Reproduce word for word the lines between those holding "(40_control_flow R118; decision D6). -/" and "0).toNat > 0xFFF →", inclusive, and nothing else from the data below.

-- DATA UNDER STUDY follows --

/-- The word placed by `withFetchWord` runs as the first command after reset. -/
theorem test_with_fetch_word : (nextOf (step (State.reset.withFetchWord 32 0x00200301))).map response = some ⟨0, 0, 0⟩ := by decide

/-- The table's words through the host's own entry. -/
theorem test_decode_table_word : decodeTableWord 32 0x00007010 = some (.decs64 0) ∧ decodeTableWord 32 0 = none := by decide

/-! ### Witnesses: hypotheses that hold together -/

theorem witness_DecodeOfEncode : (Instr.copy 3 2).wf Config.default = true := by decide

theorem witness_EncodeOfDecode : decode Config.default 0xFFFF0F05 = .illegal .reservedField ∧
    decode Config.default 0xFFFF0C05 = .instr (.getbit 3 0xFFFF) := by decide

/-- A word a row admits, one whose slot is absent, and one no row admits. -/
theorem witness_DecoderFollowsOpcodeMap :
    (∃ r ∈ opcodeMap, r.admits 0xFFF80301 = true ∧ decode Config.default 0xFFF80301 = .instr (.capm 3 0xFFF8)) ∧
    (∃ r ∈ opcodeMap, r.admits 0x00000C20 = true ∧ decode threeSlots 0x00000C20 = .illegal .absentSlot) ∧
    (∀ r ∈ opcodeMap, r.admits 0x00000022 = false) := by decide

/-- One word for each clause, at the value where the clause begins. -/
theorem witness_ReservedEncodingsAreIllegal :
    (CmdFields.ofWord 0x00000007).opc.toNat ∉ [0x01, 0x02, 0x03, 0x04, 0x05, 0x06, 0x10, 0x20, 0x21] ∧
    ((CmdFields.ofWord 0x00200401).opc = 1 ∧ (CmdFields.ofWord 0x00200401).ss ≠ 0) ∧
    ((CmdFields.ofWord 0x00000120).opc = 0x20 ∧ (CmdFields.ofWord 0x00000120).sd ≠ 0) ∧
    ((CmdFields.ofWord 0x00001020).opc = 0x20 ∧ (CmdFields.ofWord 0x00001020).fn ≠ 0) ∧
    ((CmdFields.ofWord 0x00010004).opc = 4 ∧ (CmdFields.ofWord 0x00010004).imm ≠ 0) ∧
    ((CmdFields.ofWord 0x00004002).opc = 2 ∧ (CmdFields.ofWord 0x00004002).fn.toNat = 4) ∧
    ((CmdFields.ofWord 0x00008010).opc = 0x10 ∧ (CmdFields.ofWord 0x00008010).fn.toNat = 8) ∧
    ((CmdFields.ofWord 0x00000301).opc = 1 ∧ threeSlots.nseq = (CmdFields.ofWord 0x00000301).sd.toNat) ∧
    ((CmdFields.ofWord 0x00000C20).opc = 0x20 ∧ threeSlots.nseq = (CmdFields.ofWord 0x00000C20).ss.toNat) := by decide

/-- The state that took `capm s0, bits, [0x1000]`. -/
def tookCapm (bits : Imm) (rest : List HostEvent) (s : State) : State :=
  acceptCommand (encode (.capm 0 bits)) 0x1000 [] rest s

/-- The vector memory with a device region in place of its last byte. -/
def withDevice : State := { withVectorMemory with devices := [⟨0x1003, 1⟩] }

/-- A command that completes, one refused, one stuck with no reset to come and one abandoned. -/
theorem witness_StepRunsDecodedCommand :
    (presenting (encode (.capm 0 32)) 0x1000 [] withVectorMemory).rst = false ∧
    decode Config.default (encode (.capm 0 32)) = .instr (.capm 0 32) ∧
    (∃ t, exec (.capm 0 32) (tookCapm 32 [] withVectorMemory) = .next t) ∧
    exec (.capm 0 32) (tookCapm 32 [] withDevice) = .refused .sideEffectRead ∧
    exec (.capm 0 40) (tookCapm 40 [] withVectorMemory) = .fault .readNotAdmitted ∧
    abandonStuck (finishCommand (tookCapm 40 [] withVectorMemory)) [] = none ∧
    (abandonStuck (finishCommand (tookCapm 40 [.rst true] withVectorMemory)) [.rst true]).isSome = true :=
  ⟨rfl, by decide, ⟨_, rfl⟩, rfl, rfl, rfl, by decide⟩
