-- ==== Sys2Proof/WellFormed.lean ====
section
/-! DEFINITION. What counts as well formed: an instruction's fields, an instruction word against the opcode table,
and a program image. -/

namespace Sys2Proof

/-- A 4-bit field holds 0 to 15 (R14). -/
def fieldFits4 (k : Nat) : Bool := decide (k < 16)

/-- The 8-bit immediate holds 0 to 255 (R14). -/
def fieldFits8 (k : Nat) : Bool := decide (k < 256)

/-- The 12-bit address holds 0 to 0xFFF (R14). -/
def fieldFits12 (k : Nat) : Bool := decide (k < 4096)

/-- Every field of the instruction fits the width R81 gives it. The field types are bit vectors of those widths, so
every term of `Instr` passes (log entry 10): an out-of-range register index has no encoding and no term (R43). -/
def Instr.wf : Instr → Bool
  | .cls | .ret => true
  | .jp nnn | .call nnn | .ldI nnn | .jpV0 nnn => fieldFits12 nnn.toNat
  | .seImm x kk | .sneImm x kk | .ldImm x kk | .addImm x kk | .rnd x kk => fieldFits4 x.toNat && fieldFits8 kk.toNat
  | .seReg x y | .ldReg x y | .orReg x y | .andReg x y | .xorReg x y | .addReg x y | .subReg x y | .shr x y
  | .subnReg x y | .shl x y | .sneReg x y => fieldFits4 x.toNat && fieldFits4 y.toNat
  | .drw x y n => fieldFits4 x.toNat && fieldFits4 y.toNat && fieldFits4 n.toNat
  | .skp x | .sknp x | .ldVxDt x | .ldVxK x | .ldDtVx x | .ldStVx x | .addIVx x | .ldFVx x | .ldBVx x | .ldMemVx x
  | .ldVxMem x => fieldFits4 x.toNat

/-- One row of the opcode table: the word's bits under `mask` equal `pattern`. -/
structure OpcodeRow where
  mask : Word
  pattern : Word
  deriving DecidableEq, Repr

/-- The mask and match columns of spec/opcode_table.json for the row of each instruction (30_encoding R82, R85). -/
def Instr.row : Instr → OpcodeRow
  | .cls => ⟨0xFFFF, 0x00E0⟩
  | .ret => ⟨0xFFFF, 0x00EE⟩
  | .jp _ => ⟨0xF000, 0x1000⟩
  | .call _ => ⟨0xF000, 0x2000⟩
  | .seImm _ _ => ⟨0xF000, 0x3000⟩
  | .sneImm _ _ => ⟨0xF000, 0x4000⟩
  | .seReg _ _ => ⟨0xF00F, 0x5000⟩
  | .ldImm _ _ => ⟨0xF000, 0x6000⟩
  | .addImm _ _ => ⟨0xF000, 0x7000⟩
  | .ldReg _ _ => ⟨0xF00F, 0x8000⟩
  | .orReg _ _ => ⟨0xF00F, 0x8001⟩
  | .andReg _ _ => ⟨0xF00F, 0x8002⟩
  | .xorReg _ _ => ⟨0xF00F, 0x8003⟩
  | .addReg _ _ => ⟨0xF00F, 0x8004⟩
  | .subReg _ _ => ⟨0xF00F, 0x8005⟩
  | .shr _ _ => ⟨0xF00F, 0x8006⟩
  | .subnReg _ _ => ⟨0xF00F, 0x8007⟩
  | .shl _ _ => ⟨0xF00F, 0x800E⟩
  | .sneReg _ _ => ⟨0xF00F, 0x9000⟩
  | .ldI _ => ⟨0xF000, 0xA000⟩
  | .jpV0 _ => ⟨0xF000, 0xB000⟩
  | .rnd _ _ => ⟨0xF000, 0xC000⟩
  | .drw _ _ _ => ⟨0xF000, 0xD000⟩
  | .skp _ => ⟨0xF0FF, 0xE09E⟩
  | .sknp _ => ⟨0xF0FF, 0xE0A1⟩
  | .ldVxDt _ => ⟨0xF0FF, 0xF007⟩
  | .ldVxK _ => ⟨0xF0FF, 0xF00A⟩
  | .ldDtVx _ => ⟨0xF0FF, 0xF015⟩
  | .ldStVx _ => ⟨0xF0FF, 0xF018⟩
  | .addIVx _ => ⟨0xF0FF, 0xF01E⟩
  | .ldFVx _ => ⟨0xF0FF, 0xF029⟩
  | .ldBVx _ => ⟨0xF0FF, 0xF033⟩
  | .ldMemVx _ => ⟨0xF0FF, 0xF055⟩
  | .ldVxMem _ => ⟨0xF0FF, 0xF065⟩

/-- The 34 rows of spec/opcode_table.json, in its order. -/
def opcodeRows : List OpcodeRow :=
  [Instr.cls, .ret, .jp 0, .call 0, .seImm 0 0, .sneImm 0 0, .seReg 0 0, .ldImm 0 0, .addImm 0 0].map Instr.row
  ++ [Instr.ldReg 0 0, .orReg 0 0, .andReg 0 0, .xorReg 0 0, .addReg 0 0, .subReg 0 0, .shr 0 0, .subnReg 0 0,
      .shl 0 0, .sneReg 0 0].map Instr.row
  ++ [Instr.ldI 0, .jpV0 0, .rnd 0 0, .drw 0 0 0, .skp 0, .sknp 0].map Instr.row
  ++ [Instr.ldVxDt 0, .ldVxK 0, .ldDtVx 0, .ldStVx 0, .addIVx 0, .ldFVx 0, .ldBVx 0, .ldMemVx 0, .ldVxMem 0].map
      Instr.row

/-- The word matches the row. -/
def OpcodeRow.matches (r : OpcodeRow) (w : Word) : Bool := w &&& r.mask == r.pattern

/-- The word is legal: some row of the opcode table matches it (R88). -/
def wordLegal (w : Word) : Bool := opcodeRows.any (fun r => r.matches w)

/-- A program image fits memory from 0x200: at most 0xE00 = 3584 bytes (R8 `IMAGE_MAX`, R342). -/
def imageFits (image : List Byte) : Bool := decide (image.length ≤ 0xE00)

end Sys2Proof
end

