-- ==== Sys2Proof/Machine/Core.lean ====
section
/-! DEFINITION. The machine as the host sees it. -/

def Sys2Proof.core : Host.Core :=
  { State := Sys2Proof.Machine.State
    Fault := Sys2Proof.Machine.Fault
    Refusal := Sys2Proof.Machine.Refusal
    step := Sys2Proof.Machine.step
    reset := Sys2Proof.Machine.State.reset }
end

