/-- A waiting tick without termination: a press loads the button id into V[x], advances pc by 2 and ends the wait; no
press changes none of these. Either way the timers count and the reports are made (44_input_timer_random R214,
60_exceptions R316; decisions D19, D21, D23). The model's choices in it: the input the tick reads (log entry 2), the
integer time unit (log entry 5), zero periods where now is before last, which R322 makes the host's duty to avoid (log
entry 6), and the form of the ports (log entry 9). -/
def Obligations.WaitingTickPollsForAPress : Prop :=
  ∀ (s : State) (x : RegIdx), s.run = .awaitingKey x → s.input.terminate = false →
    ∃ t, step s = .next t
      ∧ (∀ k, s.input.press = some k →
          (t.reg x).toNat = k.toNat ∧ (∀ r, r ≠ x → t.reg r = s.reg r) ∧ t.pc = s.pc + 2 ∧ t.run = .running)
      ∧ (s.input.press = none → t.v = s.v ∧ t.pc = s.pc ∧ t.run = s.run)
      ∧ (let k := (s.input.now - s.last) / (s.params.subdivision + 1)
        t.dt.toNat = s.dt.toNat - k ∧ t.st.toNat = s.st.toNat - k ∧ t.last = s.last + k * (s.params.subdivision + 1))
      ∧ t.dirty = false
      ∧ t.out = { redraw := some s.dirty, soundActive := some (decide (t.st.toNat ≠ 0)), fault := none }
      ∧ t.index = s.index ∧ t.stack = s.stack ∧ t.sp = s.sp ∧ t.mem = s.mem ∧ t.fb = s.fb ∧ t.params = s.params

/-! ## The timer engine -/

/-- The timer update: k complete periods have passed, each timer loses k but never goes below 0, and the timestamp
advances by whole periods, keeping a remainder smaller than one (60_exceptions R315; decision D22; the integer unit
is the model's, log entry 5). -/
def Obligations.TimerUpdateCountsCompletePeriods : Prop :=
  ∀ (s : State) (now : Nat), s.last ≤ now →
    let q := s.params.subdivision + 1
    let t := timerUpdate now s
    (∃ k, t.last = s.last + k * q ∧ t.dt.toNat = s.dt.toNat - min s.dt.toNat k
      ∧ t.st.toNat = s.st.toNat - min s.st.toNat k)
    ∧ t.last ≤ now ∧ now < t.last + q ∧ { t with dt := s.dt, st := s.st, last := s.last } = s

/-- Any sequence of updates at non-decreasing times leaves the timers and the timestamp where the one update at the
last time leaves them: the count does not depend on how many ticks there were or how they were spaced (60_exceptions
R317, which the spec derives from R315). Times are in the model's integer unit (log entry 5). -/
def Obligations.TimerCountIsIndependentOfTickSpacing : Prop :=
  ∀ (s : State) (times : List Nat) (tm : Nat), (s.last :: (times ++ [tm])).Pairwise (· ≤ ·) →
    (times ++ [tm]).foldl (fun u now => timerUpdate now u) s = timerUpdate tm s

/-! ## Faults -/

/-- The code and the kind of every diagnostic, reason by reason (60_exceptions R303; decision D34). -/
def Obligations.FaultCodesAndKinds : Prop :=
  ∀ d : Diag, (d.code, d.kind) = match d.reason with
    | .decodeFailure => (⟨2, 0⟩, .decodeFailure)
    | .stackOverflow => (⟨3, 1⟩, .preconditionViolation)
    | .stackUnderflow => (⟨3, 2⟩, .preconditionViolation)
    | .memoryOutOfRange => (⟨3, 3⟩, .preconditionViolation)
    | .fetchOutOfRange => (⟨3, 4⟩, .preconditionViolation)
    | .jumpOutOfRange => (⟨3, 5⟩, .preconditionViolation)
    | .indexOverflow => (⟨3, 6⟩, .preconditionViolation)

/-- An execute that moves a live run to faulted is of an instruction that can fault, faults for that instruction's one
reason, and changes nothing but the run, which holds pc and the instruction's word (60_exceptions R304 to R306, which
the spec derives or decides: D24, D34). -/
def Obligations.FaultsArePreciseAndListed : Prop :=
  ∀ (i : Instr) (s t : State), s.run.isFaulted = false → exec i s = .next t → t.run.isFaulted = true →
    ∃ r, faultOf i = some r ∧ t = faultState i r s

/-- The execute of an instruction on a live run faults exactly when the exception line of its rule says so
(60_exceptions R303; the rules of the eight instructions of R304; decisions D6, D9, D10). -/
def Obligations.InstructionsFaultExactlyWhenTheirRulesSay : Prop :=
  ∀ (i : Instr) (s : State), s.run.isFaulted = false →
    ((∃ t, exec i s = .next t ∧ t.run.isFaulted = true) ↔ faultsWhen i s)

/-- A tick that faults changes nothing of the core but the run, whatever faulted (fetch, decode or the instruction): no
write commits, no timer update, no dirty report; the diagnostic is its one output (60_exceptions R305, R306;
decisions D23, D24). The inputs, the tick count and the empty ports are the model's (log entries 2, 9). -/
def Obligations.FaultingTickChangesOnlyTheRun : Prop :=
  ∀ s t : State, s.run.ended = false → step s = .next t → t.run.isFaulted = true →
    ∃ d, t.run = .faulted d ∧ d.addr = s.pc
      ∧ t.out = { redraw := none, soundActive := none, fault := some d }
      ∧ { t with run := s.run, inputs := s.inputs, ticks := s.ticks, out := s.out } = s

/-! ## Frames -/

/-- A general register the table of 10_state R22 does not list for an instruction (or VF for a non-flag writer, R26)
keeps its value in every execute. -/
def Obligations.ExecuteKeepsUnlistedRegisters : Prop :=
  ∀ (i : Instr) (s t : State) (r : RegIdx), exec i s = .next t → writesReg i r = false → t.reg r = s.reg r

/-- Every byte outside the bytes an instruction stores reads as before, and for an instruction that stores nothing
every byte does; the stored bytes start at I, as the meanings compute it (20_memory R56). -/
def Obligations.ExecuteKeepsBytesOutsideTheStore : Prop :=
  ∀ (i : Instr) (s t : State), exec i s = .next t →
    (∀ a len, storesTo i s = some (a, len) → ∀ a', (a' < a ∨ a + len ≤ a') → t.readByte a' = s.readByte a')
    ∧ (storesTo i s = none → t.mem = s.mem ∧ ∀ a', t.readByte a' = s.readByte a')

/-- Outside the general registers, pc and memory: I is written by Annn, Fx1E and Fx29 only; the stack and SP by 2nnn
and 00EE only; DT by Fx15 only and ST by Fx18 only; the framebuffer and dirty by 00E0 and Dxyn only; the run by Fx0A
or a fault only; the timestamp, the named arguments and the port fields by no execute (10_state R27, R34, R37;
40_control_flow R119; 44_input_timer_random R223). -/
def Obligations.ExecuteKeepsUnlistedSpecialState : Prop :=
  ∀ (i : Instr) (s t : State), exec i s = .next t →
    (writesIndex i = false → t.index = s.index)
    ∧ (writesStack i = false → t.stack = s.stack ∧ t.sp = s.sp)
    ∧ ((∀ x, i ≠ .ldDtVx x) → t.dt = s.dt) ∧ ((∀ x, i ≠ .ldStVx x) → t.st = s.st)
    ∧ (writesScreen i = false → t.fb = s.fb ∧ t.dirty = s.dirty)
    ∧ ((∀ x, i ≠ .ldVxK x) → t.run.isFaulted = false → t.run = s.run)
    ∧ t.last = s.last ∧ t.params = s.params ∧ t.inputs = s.inputs ∧ t.ticks = s.ticks ∧ t.out = s.out

/-! ## Control flow -/

/-- SE and SNE with an immediate: pc advances by 4 when V[x] equals (differs from) kk, else by 2; nothing else changes
(40_control_flow R111, R112). -/
def Obligations.SkipsOnImmediate : Prop :=
  ∀ (x : RegIdx) (kk : Byte) (s : State),
    decodeWord (0b0011#4 ++ x ++ kk) = .ok (.seImm x kk) ∧ decodeWord (0b0100#4 ++ x ++ kk) = .ok (.sneImm x kk)
    ∧ exec (.seImm x kk) s = .next { s with pc := if s.reg x = kk then s.pc + 4 else s.pc + 2 }
    ∧ exec (.sneImm x kk) s = .next { s with pc := if s.reg x = kk then s.pc + 2 else s.pc + 4 }

/-- SE and SNE with two registers: pc advances by 4 when they are equal (differ), else by 2; nothing else changes
(40_control_flow R113, R114). -/
def Obligations.SkipsOnRegisters : Prop :=
  ∀ (x y : RegIdx) (s : State),
    decodeWord (0b0101#4 ++ x ++ y ++ 0x0#4) = .ok (.seReg x y)
    ∧ decodeWord (0b1001#4 ++ x ++ y ++ 0x0#4) = .ok (.sneReg x y)
    ∧ exec (.seReg x y) s = .next { s with pc := if s.reg x = s.reg y then s.pc + 4 else s.pc + 2 }
    ∧ exec (.sneReg x y) s = .next { s with pc := if s.reg x = s.reg y then s.pc + 2 else s.pc + 4 }

/-- Every skip instruction ends with SkipIf: there is a condition such that, whatever memory holds (the skipped word
among it, legal or not), the execute answers pc + 4 or pc + 2 and changes nothing else (40_control_flow R110). -/
def Obligations.SkipsNeverLookAtTheSkippedWord : Prop :=
  ∀ (i : Instr) (s : State),
    (∃ x y kk, i ∈ [.seImm x kk, .sneImm x kk, .seReg x y, .sneReg x y, .skp x, .sknp x]) →
    ∃ c : Bool, ∀ m : Memory, exec i { s with mem := m } =
      .next { s with mem := m, pc := if c = true then s.pc + 4 else s.pc + 2 }

/-- JP: pc becomes nnn, zero-extended; nothing else changes (40_control_flow R115). -/
def Obligations.JumpSetsPc : Prop :=
  ∀ (nnn : Addr) (s : State), decodeWord (0b0001#4 ++ nnn) = .ok (.jp nnn)
    ∧ ∃ t, exec (.jp nnn) s = .next t ∧ t.pc.toNat = nnn.toNat ∧ { t with pc := s.pc } = s

/-- CALL: below SP = 16, pc + 2 is stored in the slot at SP, SP is one more and pc is nnn; the other slots and the rest
of the state keep their values; at SP = 16 it faults with StackOverflow and writes nothing (40_control_flow R116). -/
def Obligations.CallPushesAndJumps : Prop :=
  ∀ (nnn : Addr) (s : State), decodeWord (0b0010#4 ++ nnn) = .ok (.call nnn)
    ∧ (∀ h : s.sp.val < 16, ∃ t, exec (.call nnn) s = .next t ∧ t.stack[s.sp.val] = s.pc + 2
        ∧ (∀ j (hj : j < 16), j ≠ s.sp.val → t.stack[j] = s.stack[j])
        ∧ t.sp.val = s.sp.val + 1 ∧ t.pc.toNat = nnn.toNat
        ∧ { t with stack := s.stack, sp := s.sp, pc := s.pc } = s)
    ∧ (s.sp.val = 16 → exec (.call nnn) s = .next (faultState (.call nnn) .stackOverflow s))

/-- RET: above SP = 0, SP is one less and pc is the slot at the new SP; every slot and the rest of the state keep their
values; at SP = 0 it faults with StackUnderflow and writes nothing (40_control_flow R117). -/
def Obligations.ReturnPops : Prop :=
  decodeWord 0b0000000011101110 = .ok .ret
  ∧ ∀ s : State,
    (∀ h : 0 < s.sp.val, ∃ t, exec .ret s = .next t ∧ t.sp.val = s.sp.val - 1
      ∧ t.pc = s.stack[s.sp.val - 1]'(by have := s.sp.isLt; omega) ∧ { t with sp := s.sp, pc := s.pc } = s)
    ∧ (s.sp.val = 0 → exec .ret s = .next (faultState .ret .stackUnderflow s))

/-- Calls nested up to depth 16 and then as many returns: pc is the address after the first call and SP is what it was;
one more call at depth 16 faults (40_control_flow R116, R117, quoting the source's testable property). -/
def Obligations.NestedCallsReturnInOrder : Prop :=
  ∀ (first : Addr) (rest : List Addr) (s : State), s.sp.val + (rest.length + 1) ≤ 16 →
    (∃ t, execAll ((first :: rest).map Instr.call ++ List.replicate (rest.length + 1) Instr.ret) s = .next t
      ∧ t.pc = s.pc + 2 ∧ t.sp = s.sp ∧ { t with pc := s.pc, stack := s.stack } = s)
    ∧ (s.sp.val + (rest.length + 1) = 16 → ∀ a : Addr,
        ∃ t, execAll ((first :: rest).map Instr.call ++ [.call a]) s = .next t
          ∧ ∃ d, t.run = .faulted d ∧ d.reason = .stackOverflow)

/-- JP V0: pc becomes nnn + V0 when that is at most 0xFFF; above, it faults with JumpOutOfRange; nothing else changes
(40_control_flow R118; decision D6). -/
def Obligations.JumpWithV0 : Prop :=
  ∀ (nnn : Addr) (s : State),
    (nnn.toNat + (s.reg 0).toNat ≤ 0xFFF →
      ∃ t, exec (.jpV0 nnn) s = .next t ∧ t.pc.toNat = nnn.toNat + (s.reg 0).toNat ∧ { t with pc := s.pc } = s)
    ∧ (nnn.toNat + (s.reg 0).toNat > 0xFFF →
      exec (.jpV0 nnn) s = .next (faultState (.jpV0 nnn) .jumpOutOfRange s))

/-! ## ALU -/

/-- LD Vx, kk (41_alu R141). -/
def Obligations.LoadImmediate : Prop :=
  ∀ (x : RegIdx) (kk : Byte) (s : State), decodeWord (0b0110#4 ++ x ++ kk) = .ok (.ldImm x kk)
    ∧ ∃ t, exec (.ldImm x kk) s = .next t ∧ WritesOneReg s t x kk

-- DATA UNDER STUDY concluded --

EXERCISE OUTPUT:
(40_control_flow R118; decision D6). -/
def Obligations.JumpWithV0 : Prop :=
  ∀ (nnn : Addr) (s : State),
    (nnn.toNat + (s.reg 0).toNat ≤ 0xFFF →
      ∃ t, exec (.jpV0 nnn) s = .next t ∧ t.pc.toNat = nnn.toNat + (s.reg 0).toNat ∧ { t with pc := s.pc } = s)
    ∧ (nnn.toNat + (s.reg 0).toNat > 0xFFF →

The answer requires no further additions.